We wish it were not so, but it was so and our life and work still lay before us. We moved on. In such cases, of course, we wait upon the Lord and pray to him in hopes that in time the Lord will achieve a reconciliation and effect an agreement that we cannot. In this particular case such a reconciliation and such an agreement were achieved and very happily.
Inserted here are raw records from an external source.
/-- R135 (a), (b), (c), R136 and R137: what the host may rely on after a batch over a zeroed output buffer. -/
def Obligations.BatchGuarantee : Prop :=
  ∀ (s t u : State) (n : Nat), s.inv → s.pending = [] →
    (∀ k, k < 129 → Memory.read s.out.cells k = 0#32) →
    exec .launch s = .next t → core.run n t = .next u → u.phase = .done →
    (Memory.read u.out.cells 128 ≠ 0#32 ↔
      ∃ l j, l < s.cfg.lanes ∧ j < s.cfg.iters ∧ t.hits (t.nonceAt l j) = true) ∧
    (∀ k, k < 128 →
      ((∀ l j, l < s.cfg.lanes → j < s.cfg.iters → t.hits (t.nonceAt l j) = true →
        (t.nonceAt l j).toNat % 128 ≠ k) → Memory.read u.out.cells k = 0#32) ∧
      ((∃ l j, l < s.cfg.lanes ∧ j < s.cfg.iters ∧ t.hits (t.nonceAt l j) = true ∧
        (t.nonceAt l j).toNat % 128 = k) →
        ∃ l j, l < s.cfg.lanes ∧ j < s.cfg.iters ∧ t.hits (t.nonceAt l j) = true ∧
          (t.nonceAt l j).toNat % 128 = k ∧ Memory.read u.out.cells k = t.nonceAt l j)) ∧
    (Memory.read u.out.cells 128 ≠ 0#32 → ∃ k, k < 128 ∧ t.hits (Memory.read u.out.cells k) = true) ∧
    (∀ l j, l < s.cfg.lanes → j < s.cfg.iters → t.hits (t.nonceAt l j) = true →
      (∀ l' j', l' < s.cfg.lanes → j' < s.cfg.iters → t.hits (t.nonceAt l' j') = true →
        t.nonceAt l' j' = t.nonceAt l j) →
      Memory.read u.out.cells 128 ≠ 0#32 ∧
        Memory.read u.out.cells ((t.nonceAt l j).toNat % 128) = t.nonceAt l j)

/-- R140: a running batch performs one trial a step and completes after exactly the trials left; the model's chooser
picks unfinished lanes only (log 18), which is the spec's assumption of fairness. -/
def Obligations.BatchTerminates : Prop :=
  ∀ s : State, s.inv → s.phase = .running → s.pending = [] →
    (∀ k, k ≤ s.remaining → ∃ t, core.run k s = .next t ∧ t.phase = .running ∧ t.remaining = s.remaining - k) ∧
    ∃ t, core.run (s.remaining + 1) s = .next t ∧ t.phase = .done

/-! ## Rules of the whole machine -/

/-- R37: `Running` is entered by `LAUNCH` only and left by completion (or a reset) only. -/
def Obligations.OnlyLaunchAndCompletionMoveThePhase : Prop :=
  ∀ s t : State, step s = .next t →
    (s.phase = .running → t.phase = .running ∨
      (t.phase = .done ∧ (∀ r ∈ s.lanes, r.lseq = .done) ∧ t.out = s.out ∧ s.hostQuiet) ∨
      (t.phase = .idle ∧ ∃ rest, s.pending = .reset :: rest)) ∧
    (s.phase ≠ .running → t.phase = .running →
      (∃ w b rest, s.pending = .listing w b :: rest ∧ decode w = .ok .launch) ∨
        ∃ offset rest, s.pending = .host (.launch offset) :: rest)

/-- R39: the found flag, once set, is never cleared within a batch. -/
def Obligations.FoundFlagIsNeverClearedInABatch : Prop :=
  ∀ s t : State, s.out.wf = true → s.phase = .running → step s = .next t →
    t.phase ≠ .idle → Memory.read s.out.cells 128 ≠ 0#32 → Memory.read t.out.cells 128 ≠ 0#32

/-- R43, R63: no step of a batch changes the header buffer or the offset. -/
def Obligations.HeaderAndOffsetAreConstantInABatch : Prop :=
  ∀ s t : State, s.phase = .running → step s = .next t →
    t.hdr = s.hdr ∧ (t.phase ≠ .idle → t.offset = s.offset)

/-- R35, R38: no step changes the parameters or the tables. -/
def Obligations.ParametersAndTablesNeverChange : Prop :=
  ∀ s t : State, step s = .next t → t.cfg = s.cfg ∧ (s.rom = romStandard → t.rom = romStandard)

/-- The invariant is kept by every step, from every state that has it. -/
def Obligations.EveryStepKeepsTheInvariant : Prop :=
  ∀ s t : State, s.inv → step s = .next t → t.inv

/-- The invariant holds at reset, of every instance with canonical host memory. -/
def Obligations.ResetHasTheInvariant : Prop :=
  State.reset.inv ∧
  ∀ (cfg : Params) (hdr out : Buffer), hdr.wf = true → out.wf = true → (State.resetOf cfg hdr out).inv

/-- R41: what the spec gives of the state after reset. -/
def Obligations.ResetLeavesTheSpecsState : Prop :=
  ∀ (cfg : Params) (hdr out : Buffer),
    (State.resetOf cfg hdr out).phase = .idle ∧
    (State.resetOf cfg hdr out).rom.iv = ivTable ∧ (State.resetOf cfg hdr out).rom.k = kRows ∧
    (State.resetOf cfg hdr out).rom.powPad = powPadTable ∧ (State.resetOf cfg hdr out).rom.padRaw = padRawTable ∧
    (State.resetOf cfg hdr out).rom.wPad = wPadTable ∧
    (State.resetOf cfg hdr out).hdr = hdr ∧ (State.resetOf cfg hdr out).out = out ∧
    (State.resetOf cfg hdr out).lanes.length = cfg.lanes ∧
    ∀ l, l < cfg.lanes → ∃ r, (State.resetOf cfg hdr out).lanes[l]? = some r ∧ r.lid = l ∧ r.lseq = .idle ∧
      r.j = .unwritten ∧ r.hit = .unwritten ∧ ∀ n : WordReg, n.cell r = .unwritten

/-- R53, R63, R164, R170: in `Running` no host access to a buffer is served, and `OUT` is read in `Done` only, where
the host gets every word. -/
def Obligations.HostReachesBuffersOnlyOutsideABatch : Prop :=
  ∀ (s : State) (m : HostMove) (rest : List Request), s.pending = .host m :: rest →
    (s.phase = .running → (m = .zeroOut ∨ m = .collect ∨ (∃ i v, m = .writeHdr i v ∨ m = .writeOut i v) ∨
        ∃ base words, m = .placeHdr base words ∨ m = .placeOut base words) →
      step s = .refused .hostAccess) ∧
    (s.phase ≠ .done → m = .collect → step s = .refused .hostAccess) ∧
    (s.phase = .done → m = .collect → step s = .next { s with
      pending := rest
      result := .holds ((List.range s.out.words).map fun k => Memory.read s.out.cells k) }) ∧
    (∀ i v, s.phase ≠ .running → m = .writeHdr i v → i < s.hdr.words → step s = .next { s with
      pending := rest, hdr := { s.hdr with cells := Memory.write s.hdr.cells i v } }) ∧
    (∀ i v, s.phase ≠ .running → m = .writeOut i v → i < s.out.words → step s = .next { s with
      pending := rest, out := { s.out with cells := Memory.write s.out.cells i v } }) ∧
    (s.phase ≠ .running → m = .zeroOut → ∃ t, step s = .next t ∧ t.hdr = s.hdr ∧ t.pending = rest ∧
      ∀ k, Memory.read t.out.cells k = 0#32)

/-- R161: a reset outside a batch gives the state after reset and keeps host memory. In `Running` (U15) the contents of
`OUT` are free values (log 11), so nothing is said of them. -/
def Obligations.ResetGivesTheStateAfterReset : Prop :=
  ∀ (s : State) (rest : List Request), s.pending = .reset :: rest →
    ∃ t, step s = .next t ∧ t.phase = .idle ∧ t.cfg = s.cfg ∧ t.rom = romStandard ∧ t.hdr = s.hdr ∧
      t.pending = rest ∧ t.out.base = s.out.base ∧ t.out.words = s.out.words ∧
      (s.phase ≠ .running → t.out = s.out) ∧
      t.lanes = (List.range s.cfg.lanes).map fun l => Lane.blank l .idle

/-- R37, R143, R154: the host reads `PHASE` in every phase; a wait gives it `PHASE` in `Done` and holds it back before;
and no move of the host, `LAUNCH` apart, changes a lane, a table, `OFFSET` or `PHASE` (a wait in `Running` lets the lanes
go on). That a wait in `Idle` leaves the state as it is, is the model's reading (log 13). -/
def Obligations.TheHostReadsThePhaseAndTouchesNoLane : Prop :=
  ∀ (s : State) (rest : List Request),
    (s.pending = .host .readPhase :: rest →
      step s = .next { s with pending := rest, seenPhase := .holds s.phase }) ∧
    (s.pending = .host .wait :: rest →
      (s.phase = .done → step s = .next { s with pending := rest, seenPhase := .holds .done }) ∧
      (s.phase = .idle → step s = .next s) ∧
      (s.phase = .running → ∀ t, step s = .next t →
        t.pending = s.pending ∧ t.seenPhase = s.seenPhase ∧ t.result = s.result ∧ t.hdr = s.hdr)) ∧
    (∀ (m : HostMove) (t : State), s.pending = .host m :: rest → (∀ offset, m ≠ .launch offset) → m ≠ .wait →
      step s = .next t → t.lanes = s.lanes ∧ t.rom = s.rom ∧ t.offset = s.offset ∧ t.phase = s.phase ∧
        t.cfg = s.cfg ∧ t.padgen = s.padgen ∧ t.pending = rest)
end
Surely it is a beautiful thing, a most beautiful thing, that after what happened here, at the very end of his life and now a much older man, Paul in prison in Rome, awaiting his execution, wrote in his last letter to Timothy,
“Get Mark and bring him with you, for he is very useful to me for ministry.” [2 Tim. 4:11]
Among the few men Paul most wanted to have with him when he went to his death was Mark, this very Mark whom years before he had mistrusted so much that he separated from Barnabas – perhaps his closest friend in the world – just so that he wouldn’t have to take Mark with him on his next missionary journey. That he wanted Mark with him at the end is beautiful reconciliation indeed!
There is so much we wish were different than it is. There is so much we cannot change. The Christian life requires a wise recognition of that fact and faithful, cheerful, perseverance in the face of it. As Gregory the Great, the Gregory of Gregorian chant fame, wisely put it:
“The holy church corrects certain things with fervor, she tolerates others with meekness, she closes her eyes on still others and bears them with reflective attention.”
That is how we are to obey the text we have read this morning. To have as few disputes between us as possible and, when they cannot be avoided, to carry ourselves in them and toward others with whom we disagree so as to cause even our enemies to say: there is more love and peace and patience in a Christian dispute than there is in our agreement!